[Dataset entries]
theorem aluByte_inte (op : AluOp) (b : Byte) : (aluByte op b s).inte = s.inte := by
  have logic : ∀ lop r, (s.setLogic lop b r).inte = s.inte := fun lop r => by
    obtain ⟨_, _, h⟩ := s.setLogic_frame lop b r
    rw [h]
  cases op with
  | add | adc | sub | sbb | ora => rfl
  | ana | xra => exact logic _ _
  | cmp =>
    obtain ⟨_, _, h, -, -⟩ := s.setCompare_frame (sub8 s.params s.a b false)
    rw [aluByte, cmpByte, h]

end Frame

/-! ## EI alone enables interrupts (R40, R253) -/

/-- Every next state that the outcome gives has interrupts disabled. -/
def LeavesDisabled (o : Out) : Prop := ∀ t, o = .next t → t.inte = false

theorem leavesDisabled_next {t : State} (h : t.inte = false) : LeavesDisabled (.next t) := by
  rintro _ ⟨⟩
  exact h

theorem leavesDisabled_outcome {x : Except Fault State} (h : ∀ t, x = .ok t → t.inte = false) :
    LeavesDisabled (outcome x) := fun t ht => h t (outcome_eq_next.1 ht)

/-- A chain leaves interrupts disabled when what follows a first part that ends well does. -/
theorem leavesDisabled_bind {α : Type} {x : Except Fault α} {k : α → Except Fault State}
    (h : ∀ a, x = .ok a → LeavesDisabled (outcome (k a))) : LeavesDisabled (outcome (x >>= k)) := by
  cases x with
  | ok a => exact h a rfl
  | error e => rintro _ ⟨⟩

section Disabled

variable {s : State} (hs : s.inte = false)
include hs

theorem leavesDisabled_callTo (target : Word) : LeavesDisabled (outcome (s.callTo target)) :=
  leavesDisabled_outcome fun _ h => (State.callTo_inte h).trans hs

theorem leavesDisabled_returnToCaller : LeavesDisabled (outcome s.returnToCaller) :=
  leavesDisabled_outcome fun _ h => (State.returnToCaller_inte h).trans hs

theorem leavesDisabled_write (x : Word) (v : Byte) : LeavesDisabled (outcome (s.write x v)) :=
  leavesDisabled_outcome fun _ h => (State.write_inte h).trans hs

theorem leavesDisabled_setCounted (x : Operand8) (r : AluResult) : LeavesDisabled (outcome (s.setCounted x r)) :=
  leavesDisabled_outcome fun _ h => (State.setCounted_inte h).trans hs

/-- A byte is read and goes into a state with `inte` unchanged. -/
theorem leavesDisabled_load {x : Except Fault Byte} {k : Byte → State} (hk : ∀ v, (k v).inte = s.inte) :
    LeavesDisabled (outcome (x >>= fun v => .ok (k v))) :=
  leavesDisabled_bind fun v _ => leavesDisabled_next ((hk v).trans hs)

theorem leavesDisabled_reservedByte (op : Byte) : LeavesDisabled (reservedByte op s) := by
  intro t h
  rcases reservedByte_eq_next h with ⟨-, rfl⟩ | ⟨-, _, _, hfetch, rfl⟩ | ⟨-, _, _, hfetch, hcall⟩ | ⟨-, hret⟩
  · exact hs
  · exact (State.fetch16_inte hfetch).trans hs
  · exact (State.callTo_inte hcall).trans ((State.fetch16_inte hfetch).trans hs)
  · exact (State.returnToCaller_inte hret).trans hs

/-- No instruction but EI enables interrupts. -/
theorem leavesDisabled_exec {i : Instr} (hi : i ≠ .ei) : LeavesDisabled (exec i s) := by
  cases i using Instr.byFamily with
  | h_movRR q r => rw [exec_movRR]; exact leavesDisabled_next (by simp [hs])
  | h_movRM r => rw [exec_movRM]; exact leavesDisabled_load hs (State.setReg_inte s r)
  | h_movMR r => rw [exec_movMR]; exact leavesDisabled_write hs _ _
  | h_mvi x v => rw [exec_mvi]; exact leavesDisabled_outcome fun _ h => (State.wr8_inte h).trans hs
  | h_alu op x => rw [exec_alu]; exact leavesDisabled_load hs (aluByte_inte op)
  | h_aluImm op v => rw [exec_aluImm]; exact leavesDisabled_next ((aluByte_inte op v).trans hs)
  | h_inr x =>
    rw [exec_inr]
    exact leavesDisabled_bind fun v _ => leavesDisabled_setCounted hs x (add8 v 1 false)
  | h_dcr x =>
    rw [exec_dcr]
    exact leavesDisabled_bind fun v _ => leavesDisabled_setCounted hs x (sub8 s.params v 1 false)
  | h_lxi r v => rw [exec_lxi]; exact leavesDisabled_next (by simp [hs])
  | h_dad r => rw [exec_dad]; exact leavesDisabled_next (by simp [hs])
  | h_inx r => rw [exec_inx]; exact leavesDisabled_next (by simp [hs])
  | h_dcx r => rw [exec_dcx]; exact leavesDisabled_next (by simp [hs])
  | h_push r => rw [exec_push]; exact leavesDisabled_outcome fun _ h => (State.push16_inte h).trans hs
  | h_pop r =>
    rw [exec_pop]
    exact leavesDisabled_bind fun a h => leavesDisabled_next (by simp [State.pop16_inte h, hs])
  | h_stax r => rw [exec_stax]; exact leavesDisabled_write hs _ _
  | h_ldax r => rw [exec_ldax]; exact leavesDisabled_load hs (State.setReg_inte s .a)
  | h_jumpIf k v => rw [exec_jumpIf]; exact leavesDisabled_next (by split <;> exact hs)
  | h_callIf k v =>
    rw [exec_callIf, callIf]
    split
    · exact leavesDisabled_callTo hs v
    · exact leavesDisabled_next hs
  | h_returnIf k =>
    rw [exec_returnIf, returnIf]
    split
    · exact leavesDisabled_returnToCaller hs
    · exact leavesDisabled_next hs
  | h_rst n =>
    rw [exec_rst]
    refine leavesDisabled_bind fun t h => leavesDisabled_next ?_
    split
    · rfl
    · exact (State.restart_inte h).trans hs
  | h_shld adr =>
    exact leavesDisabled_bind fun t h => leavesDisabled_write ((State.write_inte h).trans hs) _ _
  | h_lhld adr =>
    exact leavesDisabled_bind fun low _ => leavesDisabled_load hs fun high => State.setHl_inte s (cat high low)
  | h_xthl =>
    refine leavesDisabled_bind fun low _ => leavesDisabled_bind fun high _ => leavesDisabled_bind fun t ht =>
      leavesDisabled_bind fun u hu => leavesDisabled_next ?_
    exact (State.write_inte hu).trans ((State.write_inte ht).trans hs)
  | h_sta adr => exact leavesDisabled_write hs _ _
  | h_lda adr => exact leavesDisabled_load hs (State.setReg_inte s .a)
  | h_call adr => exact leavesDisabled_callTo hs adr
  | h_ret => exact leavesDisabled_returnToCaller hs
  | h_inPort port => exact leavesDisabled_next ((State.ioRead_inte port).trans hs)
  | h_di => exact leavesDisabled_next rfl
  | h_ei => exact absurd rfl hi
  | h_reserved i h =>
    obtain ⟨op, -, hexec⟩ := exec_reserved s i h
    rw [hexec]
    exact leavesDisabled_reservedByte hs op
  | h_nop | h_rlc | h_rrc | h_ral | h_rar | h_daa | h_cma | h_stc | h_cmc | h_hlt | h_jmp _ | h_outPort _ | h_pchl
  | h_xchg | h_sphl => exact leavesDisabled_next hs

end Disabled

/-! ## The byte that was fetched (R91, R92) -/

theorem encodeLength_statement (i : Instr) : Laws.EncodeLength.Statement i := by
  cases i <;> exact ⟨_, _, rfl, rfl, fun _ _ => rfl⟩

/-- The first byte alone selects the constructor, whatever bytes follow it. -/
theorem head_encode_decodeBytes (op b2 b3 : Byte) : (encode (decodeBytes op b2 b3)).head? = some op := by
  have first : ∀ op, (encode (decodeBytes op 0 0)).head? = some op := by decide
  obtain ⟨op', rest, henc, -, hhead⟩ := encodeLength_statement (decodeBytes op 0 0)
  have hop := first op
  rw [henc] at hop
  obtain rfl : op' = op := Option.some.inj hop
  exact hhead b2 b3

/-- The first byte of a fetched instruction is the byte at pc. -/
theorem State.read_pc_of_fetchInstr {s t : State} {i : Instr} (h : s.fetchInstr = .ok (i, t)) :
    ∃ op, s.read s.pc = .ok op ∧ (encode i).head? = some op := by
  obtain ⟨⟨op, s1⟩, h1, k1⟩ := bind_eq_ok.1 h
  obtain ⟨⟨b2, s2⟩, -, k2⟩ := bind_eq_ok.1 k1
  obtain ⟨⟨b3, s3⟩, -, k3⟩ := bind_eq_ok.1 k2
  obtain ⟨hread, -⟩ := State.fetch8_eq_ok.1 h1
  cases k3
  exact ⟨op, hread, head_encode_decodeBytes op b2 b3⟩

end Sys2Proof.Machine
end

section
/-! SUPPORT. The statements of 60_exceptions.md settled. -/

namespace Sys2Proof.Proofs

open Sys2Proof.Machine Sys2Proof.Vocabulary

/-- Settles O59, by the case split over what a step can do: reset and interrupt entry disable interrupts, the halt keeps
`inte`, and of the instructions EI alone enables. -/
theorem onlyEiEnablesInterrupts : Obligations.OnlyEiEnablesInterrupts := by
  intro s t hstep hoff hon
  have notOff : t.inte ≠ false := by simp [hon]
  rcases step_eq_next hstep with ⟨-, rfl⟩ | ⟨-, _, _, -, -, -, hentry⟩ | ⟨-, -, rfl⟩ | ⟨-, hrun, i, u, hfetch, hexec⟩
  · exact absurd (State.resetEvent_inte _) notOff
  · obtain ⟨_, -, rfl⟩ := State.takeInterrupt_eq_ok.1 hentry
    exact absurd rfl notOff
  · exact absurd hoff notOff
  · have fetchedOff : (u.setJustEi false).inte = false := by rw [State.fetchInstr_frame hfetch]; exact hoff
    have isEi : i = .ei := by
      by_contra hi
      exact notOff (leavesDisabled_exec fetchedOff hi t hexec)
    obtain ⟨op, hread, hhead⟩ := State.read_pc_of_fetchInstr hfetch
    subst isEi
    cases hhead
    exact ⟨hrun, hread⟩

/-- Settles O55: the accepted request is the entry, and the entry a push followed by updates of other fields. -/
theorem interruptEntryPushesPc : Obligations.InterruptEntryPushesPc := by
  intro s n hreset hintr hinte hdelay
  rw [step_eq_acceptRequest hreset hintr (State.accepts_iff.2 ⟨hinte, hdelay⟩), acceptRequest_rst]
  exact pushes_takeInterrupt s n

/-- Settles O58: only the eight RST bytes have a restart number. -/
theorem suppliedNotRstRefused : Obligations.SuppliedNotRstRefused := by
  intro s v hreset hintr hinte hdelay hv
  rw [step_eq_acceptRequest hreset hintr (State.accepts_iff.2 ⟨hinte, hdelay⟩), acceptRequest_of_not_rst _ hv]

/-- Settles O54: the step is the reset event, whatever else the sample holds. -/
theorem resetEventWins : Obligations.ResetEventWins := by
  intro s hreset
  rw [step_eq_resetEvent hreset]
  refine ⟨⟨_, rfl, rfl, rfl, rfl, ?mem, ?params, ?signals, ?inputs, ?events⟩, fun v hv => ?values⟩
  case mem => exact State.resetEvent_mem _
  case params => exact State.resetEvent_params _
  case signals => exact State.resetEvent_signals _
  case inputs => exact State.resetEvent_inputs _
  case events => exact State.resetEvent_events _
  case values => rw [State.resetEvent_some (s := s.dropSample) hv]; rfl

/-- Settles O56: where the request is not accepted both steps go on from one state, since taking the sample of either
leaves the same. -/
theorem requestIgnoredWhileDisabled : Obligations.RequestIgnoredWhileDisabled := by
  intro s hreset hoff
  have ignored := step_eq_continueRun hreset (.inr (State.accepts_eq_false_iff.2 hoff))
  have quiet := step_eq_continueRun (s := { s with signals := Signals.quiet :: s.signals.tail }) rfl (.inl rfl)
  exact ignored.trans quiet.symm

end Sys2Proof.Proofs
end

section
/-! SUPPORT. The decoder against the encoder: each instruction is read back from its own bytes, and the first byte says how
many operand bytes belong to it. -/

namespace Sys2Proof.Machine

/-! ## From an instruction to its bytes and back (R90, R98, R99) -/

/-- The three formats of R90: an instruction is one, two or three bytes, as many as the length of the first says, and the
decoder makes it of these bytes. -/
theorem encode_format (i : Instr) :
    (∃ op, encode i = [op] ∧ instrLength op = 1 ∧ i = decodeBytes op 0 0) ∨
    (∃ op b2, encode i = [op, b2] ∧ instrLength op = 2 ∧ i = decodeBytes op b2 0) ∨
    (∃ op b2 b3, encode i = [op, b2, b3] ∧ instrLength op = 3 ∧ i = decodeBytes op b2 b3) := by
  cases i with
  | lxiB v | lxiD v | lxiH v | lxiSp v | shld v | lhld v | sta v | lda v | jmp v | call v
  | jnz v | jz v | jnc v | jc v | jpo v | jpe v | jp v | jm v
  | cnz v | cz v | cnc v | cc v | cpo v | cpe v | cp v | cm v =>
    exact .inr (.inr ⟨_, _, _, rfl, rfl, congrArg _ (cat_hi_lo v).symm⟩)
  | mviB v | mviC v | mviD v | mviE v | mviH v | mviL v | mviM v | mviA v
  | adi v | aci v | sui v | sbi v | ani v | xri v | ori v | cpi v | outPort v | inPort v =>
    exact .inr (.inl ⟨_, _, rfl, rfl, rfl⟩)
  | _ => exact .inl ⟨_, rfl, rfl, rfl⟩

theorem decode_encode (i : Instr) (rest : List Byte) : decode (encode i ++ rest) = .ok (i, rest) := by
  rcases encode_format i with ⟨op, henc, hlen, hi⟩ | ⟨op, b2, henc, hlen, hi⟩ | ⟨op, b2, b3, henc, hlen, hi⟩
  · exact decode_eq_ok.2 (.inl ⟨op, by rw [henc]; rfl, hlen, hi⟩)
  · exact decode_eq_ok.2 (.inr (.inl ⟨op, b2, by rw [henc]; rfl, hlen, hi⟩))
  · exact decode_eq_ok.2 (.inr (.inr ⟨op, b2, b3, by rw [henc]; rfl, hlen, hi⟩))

---

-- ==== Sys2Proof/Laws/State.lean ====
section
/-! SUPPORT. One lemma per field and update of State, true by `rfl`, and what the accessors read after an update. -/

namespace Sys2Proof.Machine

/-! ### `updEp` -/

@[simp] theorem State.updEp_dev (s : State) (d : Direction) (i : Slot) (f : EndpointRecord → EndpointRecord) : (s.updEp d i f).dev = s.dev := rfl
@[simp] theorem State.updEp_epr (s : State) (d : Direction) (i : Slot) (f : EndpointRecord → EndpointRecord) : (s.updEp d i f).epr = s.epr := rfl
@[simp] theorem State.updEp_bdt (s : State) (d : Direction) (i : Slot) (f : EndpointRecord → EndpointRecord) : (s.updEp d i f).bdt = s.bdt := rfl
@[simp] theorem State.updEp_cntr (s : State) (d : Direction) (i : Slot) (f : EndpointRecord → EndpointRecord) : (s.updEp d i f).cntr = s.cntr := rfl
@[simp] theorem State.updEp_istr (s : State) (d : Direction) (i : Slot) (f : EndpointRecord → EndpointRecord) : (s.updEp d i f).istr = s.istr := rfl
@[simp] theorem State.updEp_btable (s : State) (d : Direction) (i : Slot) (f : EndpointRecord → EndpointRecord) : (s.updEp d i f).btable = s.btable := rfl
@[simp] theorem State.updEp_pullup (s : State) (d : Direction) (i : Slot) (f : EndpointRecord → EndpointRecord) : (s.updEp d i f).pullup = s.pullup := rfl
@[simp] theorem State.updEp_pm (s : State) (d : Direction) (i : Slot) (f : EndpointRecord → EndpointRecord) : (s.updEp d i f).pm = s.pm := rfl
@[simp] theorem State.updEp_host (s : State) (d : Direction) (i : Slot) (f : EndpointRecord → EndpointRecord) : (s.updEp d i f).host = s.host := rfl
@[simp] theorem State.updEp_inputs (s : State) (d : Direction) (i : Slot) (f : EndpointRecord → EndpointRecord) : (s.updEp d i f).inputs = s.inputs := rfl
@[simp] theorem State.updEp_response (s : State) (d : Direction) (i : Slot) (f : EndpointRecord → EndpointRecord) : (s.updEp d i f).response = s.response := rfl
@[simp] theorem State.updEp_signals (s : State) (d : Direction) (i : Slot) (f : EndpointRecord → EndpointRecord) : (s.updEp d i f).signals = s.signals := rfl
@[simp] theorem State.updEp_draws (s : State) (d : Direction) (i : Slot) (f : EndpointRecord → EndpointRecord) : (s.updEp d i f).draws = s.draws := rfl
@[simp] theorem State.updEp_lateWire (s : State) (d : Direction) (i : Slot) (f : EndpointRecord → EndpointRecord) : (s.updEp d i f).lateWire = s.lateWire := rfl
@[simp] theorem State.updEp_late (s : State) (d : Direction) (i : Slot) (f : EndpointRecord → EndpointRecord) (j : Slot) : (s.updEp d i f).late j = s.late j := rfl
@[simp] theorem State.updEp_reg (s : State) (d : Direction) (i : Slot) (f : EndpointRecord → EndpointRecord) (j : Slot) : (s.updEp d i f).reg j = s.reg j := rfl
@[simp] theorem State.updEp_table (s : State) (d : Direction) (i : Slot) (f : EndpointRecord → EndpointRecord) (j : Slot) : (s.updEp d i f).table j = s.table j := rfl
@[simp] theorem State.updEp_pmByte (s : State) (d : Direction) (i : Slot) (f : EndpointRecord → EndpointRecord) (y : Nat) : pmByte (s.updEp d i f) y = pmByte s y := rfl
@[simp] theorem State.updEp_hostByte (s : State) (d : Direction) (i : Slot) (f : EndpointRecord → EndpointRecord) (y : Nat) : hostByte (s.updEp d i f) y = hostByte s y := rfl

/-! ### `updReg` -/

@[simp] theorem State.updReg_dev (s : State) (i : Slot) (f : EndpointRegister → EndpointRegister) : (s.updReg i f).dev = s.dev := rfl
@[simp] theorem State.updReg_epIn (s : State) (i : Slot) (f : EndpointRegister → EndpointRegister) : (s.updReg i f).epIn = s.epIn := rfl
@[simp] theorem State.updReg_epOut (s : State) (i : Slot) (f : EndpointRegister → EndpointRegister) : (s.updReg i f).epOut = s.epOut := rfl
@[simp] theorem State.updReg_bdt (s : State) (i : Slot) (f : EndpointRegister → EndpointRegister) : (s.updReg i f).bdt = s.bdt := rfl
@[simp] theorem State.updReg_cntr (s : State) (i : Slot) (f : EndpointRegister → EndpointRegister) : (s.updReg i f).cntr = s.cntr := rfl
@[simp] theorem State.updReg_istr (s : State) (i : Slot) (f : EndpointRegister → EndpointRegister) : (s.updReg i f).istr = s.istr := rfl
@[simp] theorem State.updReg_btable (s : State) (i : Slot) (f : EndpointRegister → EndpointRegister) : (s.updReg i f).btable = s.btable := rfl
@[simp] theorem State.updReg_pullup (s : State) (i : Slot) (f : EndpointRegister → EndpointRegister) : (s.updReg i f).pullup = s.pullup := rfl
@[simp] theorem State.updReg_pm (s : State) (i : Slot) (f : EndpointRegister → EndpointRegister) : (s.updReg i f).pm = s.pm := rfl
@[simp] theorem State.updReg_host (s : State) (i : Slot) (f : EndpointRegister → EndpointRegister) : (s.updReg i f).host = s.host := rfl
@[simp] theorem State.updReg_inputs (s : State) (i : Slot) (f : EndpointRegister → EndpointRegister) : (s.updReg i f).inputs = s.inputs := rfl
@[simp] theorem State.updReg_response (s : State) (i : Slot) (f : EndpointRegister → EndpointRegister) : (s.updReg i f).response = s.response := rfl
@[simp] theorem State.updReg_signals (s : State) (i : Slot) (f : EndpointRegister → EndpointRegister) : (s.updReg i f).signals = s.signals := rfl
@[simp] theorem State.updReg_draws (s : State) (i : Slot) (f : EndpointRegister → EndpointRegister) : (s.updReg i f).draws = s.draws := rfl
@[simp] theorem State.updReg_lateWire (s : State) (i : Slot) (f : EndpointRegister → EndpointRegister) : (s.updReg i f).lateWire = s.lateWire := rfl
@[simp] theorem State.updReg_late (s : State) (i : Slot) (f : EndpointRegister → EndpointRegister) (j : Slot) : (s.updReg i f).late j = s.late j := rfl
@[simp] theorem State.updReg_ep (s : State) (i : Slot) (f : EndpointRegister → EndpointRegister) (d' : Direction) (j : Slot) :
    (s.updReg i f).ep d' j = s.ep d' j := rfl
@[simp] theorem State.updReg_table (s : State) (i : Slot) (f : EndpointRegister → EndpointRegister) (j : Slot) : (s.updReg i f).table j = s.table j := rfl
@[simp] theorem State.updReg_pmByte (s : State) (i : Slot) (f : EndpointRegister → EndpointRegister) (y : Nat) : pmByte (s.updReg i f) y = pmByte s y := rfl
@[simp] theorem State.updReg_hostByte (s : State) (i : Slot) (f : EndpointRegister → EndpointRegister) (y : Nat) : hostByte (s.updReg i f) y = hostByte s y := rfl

...

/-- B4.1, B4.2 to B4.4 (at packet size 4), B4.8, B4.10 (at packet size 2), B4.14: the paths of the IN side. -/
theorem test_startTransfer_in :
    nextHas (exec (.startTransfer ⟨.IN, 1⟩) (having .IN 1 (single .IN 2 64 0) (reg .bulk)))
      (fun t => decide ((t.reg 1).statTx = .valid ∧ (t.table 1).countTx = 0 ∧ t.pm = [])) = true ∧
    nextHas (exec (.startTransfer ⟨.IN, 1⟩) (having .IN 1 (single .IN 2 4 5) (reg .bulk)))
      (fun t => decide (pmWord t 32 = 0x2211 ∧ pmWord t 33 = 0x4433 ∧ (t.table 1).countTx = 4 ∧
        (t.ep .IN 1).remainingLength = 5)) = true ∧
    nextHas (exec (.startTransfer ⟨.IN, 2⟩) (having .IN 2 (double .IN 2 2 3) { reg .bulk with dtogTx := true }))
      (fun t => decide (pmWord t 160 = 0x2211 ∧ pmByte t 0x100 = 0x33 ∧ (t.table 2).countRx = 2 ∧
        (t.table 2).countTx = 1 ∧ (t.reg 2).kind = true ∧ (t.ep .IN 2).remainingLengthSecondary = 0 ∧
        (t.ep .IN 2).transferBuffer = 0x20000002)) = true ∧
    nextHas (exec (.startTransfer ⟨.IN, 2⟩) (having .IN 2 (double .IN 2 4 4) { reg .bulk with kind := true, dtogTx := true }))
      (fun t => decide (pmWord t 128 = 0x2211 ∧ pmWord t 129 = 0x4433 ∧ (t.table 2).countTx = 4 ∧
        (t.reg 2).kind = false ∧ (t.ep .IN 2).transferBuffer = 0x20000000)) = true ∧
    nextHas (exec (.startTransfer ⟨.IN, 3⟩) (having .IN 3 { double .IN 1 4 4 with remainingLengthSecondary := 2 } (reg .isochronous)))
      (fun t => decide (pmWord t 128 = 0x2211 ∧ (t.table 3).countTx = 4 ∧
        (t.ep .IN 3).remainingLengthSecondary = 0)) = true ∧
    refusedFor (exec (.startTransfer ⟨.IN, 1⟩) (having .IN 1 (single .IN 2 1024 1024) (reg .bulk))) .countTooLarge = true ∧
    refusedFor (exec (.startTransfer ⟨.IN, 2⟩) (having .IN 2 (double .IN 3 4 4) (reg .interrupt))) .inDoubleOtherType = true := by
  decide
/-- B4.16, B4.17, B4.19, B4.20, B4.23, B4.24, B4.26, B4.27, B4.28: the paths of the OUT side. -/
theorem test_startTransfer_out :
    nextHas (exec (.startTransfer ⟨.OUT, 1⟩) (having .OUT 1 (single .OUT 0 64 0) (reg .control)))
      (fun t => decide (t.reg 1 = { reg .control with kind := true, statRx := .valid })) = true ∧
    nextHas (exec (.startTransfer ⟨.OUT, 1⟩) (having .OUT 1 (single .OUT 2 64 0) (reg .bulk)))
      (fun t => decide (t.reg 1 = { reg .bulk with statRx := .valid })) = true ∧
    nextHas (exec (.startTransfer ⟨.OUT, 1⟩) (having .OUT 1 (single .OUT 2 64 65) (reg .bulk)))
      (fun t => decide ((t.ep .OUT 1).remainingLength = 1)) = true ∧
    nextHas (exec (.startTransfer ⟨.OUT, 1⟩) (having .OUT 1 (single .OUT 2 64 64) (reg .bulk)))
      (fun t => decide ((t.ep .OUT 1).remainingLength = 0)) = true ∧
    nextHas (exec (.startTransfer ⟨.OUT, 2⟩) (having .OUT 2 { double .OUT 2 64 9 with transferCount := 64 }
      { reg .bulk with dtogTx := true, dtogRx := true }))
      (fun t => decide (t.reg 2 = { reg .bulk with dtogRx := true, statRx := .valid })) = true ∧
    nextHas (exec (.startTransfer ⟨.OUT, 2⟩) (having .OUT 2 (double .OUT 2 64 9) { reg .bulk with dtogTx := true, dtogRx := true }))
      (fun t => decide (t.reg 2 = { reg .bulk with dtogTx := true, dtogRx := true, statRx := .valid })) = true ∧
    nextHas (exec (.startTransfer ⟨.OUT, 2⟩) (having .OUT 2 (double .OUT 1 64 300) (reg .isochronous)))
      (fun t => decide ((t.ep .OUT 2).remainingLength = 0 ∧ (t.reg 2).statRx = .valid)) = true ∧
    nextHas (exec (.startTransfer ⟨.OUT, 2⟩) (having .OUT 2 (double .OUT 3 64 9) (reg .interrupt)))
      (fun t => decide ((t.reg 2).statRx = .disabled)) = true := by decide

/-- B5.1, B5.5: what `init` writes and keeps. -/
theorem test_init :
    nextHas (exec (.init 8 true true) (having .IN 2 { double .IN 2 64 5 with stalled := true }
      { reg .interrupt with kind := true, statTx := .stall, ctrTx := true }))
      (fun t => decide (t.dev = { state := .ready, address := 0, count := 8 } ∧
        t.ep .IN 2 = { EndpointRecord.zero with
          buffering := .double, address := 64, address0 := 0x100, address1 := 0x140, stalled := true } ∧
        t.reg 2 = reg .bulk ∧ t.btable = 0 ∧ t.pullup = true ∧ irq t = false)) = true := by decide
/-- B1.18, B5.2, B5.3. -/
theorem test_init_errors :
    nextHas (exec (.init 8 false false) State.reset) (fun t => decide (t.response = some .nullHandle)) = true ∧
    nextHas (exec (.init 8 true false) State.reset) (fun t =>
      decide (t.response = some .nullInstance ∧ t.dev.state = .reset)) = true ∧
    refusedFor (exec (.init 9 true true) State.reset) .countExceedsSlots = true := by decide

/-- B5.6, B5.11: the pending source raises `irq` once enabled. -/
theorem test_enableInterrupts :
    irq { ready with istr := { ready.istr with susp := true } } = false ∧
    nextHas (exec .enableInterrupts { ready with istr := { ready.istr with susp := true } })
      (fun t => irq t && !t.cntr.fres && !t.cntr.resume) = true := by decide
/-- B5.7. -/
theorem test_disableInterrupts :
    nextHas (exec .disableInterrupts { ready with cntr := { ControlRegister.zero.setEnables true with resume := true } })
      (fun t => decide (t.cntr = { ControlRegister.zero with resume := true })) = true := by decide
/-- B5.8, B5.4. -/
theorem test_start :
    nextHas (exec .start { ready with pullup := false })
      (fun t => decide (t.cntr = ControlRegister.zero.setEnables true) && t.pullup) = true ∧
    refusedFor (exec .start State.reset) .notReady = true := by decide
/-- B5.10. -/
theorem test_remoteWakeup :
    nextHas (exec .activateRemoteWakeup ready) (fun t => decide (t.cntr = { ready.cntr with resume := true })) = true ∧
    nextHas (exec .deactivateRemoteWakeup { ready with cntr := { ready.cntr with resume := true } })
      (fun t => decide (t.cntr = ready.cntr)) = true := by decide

**TASK DESCRIPTION**
Copy all lines from the data that hold the word "valid".

**WRITTEN ANSWER**
      (fun t => decide ((t.reg 1).statTx = .valid ∧ (t.table 1).countTx = 0 ∧ t.pm = [])) = true ∧
      (fun t => decide (t.reg 1 = { reg .control with kind := true, statRx := .valid })) = true ∧
      (fun t => decide (t.reg 1 = { reg .bulk with statRx := .valid })) = true ∧
      (fun t => decide (t.reg 2 = { reg .bulk with dtogRx := true, statRx := .valid })) = true ∧
      (fun t => decide (t.reg 2 = { reg .bulk with dtogTx := true, dtogRx := true, statRx := .valid })) = true ∧
      (fun t => decide ((t.ep .OUT 2).remainingLength = 0 ∧ (t.reg 2).statRx = .valid)) = true ∧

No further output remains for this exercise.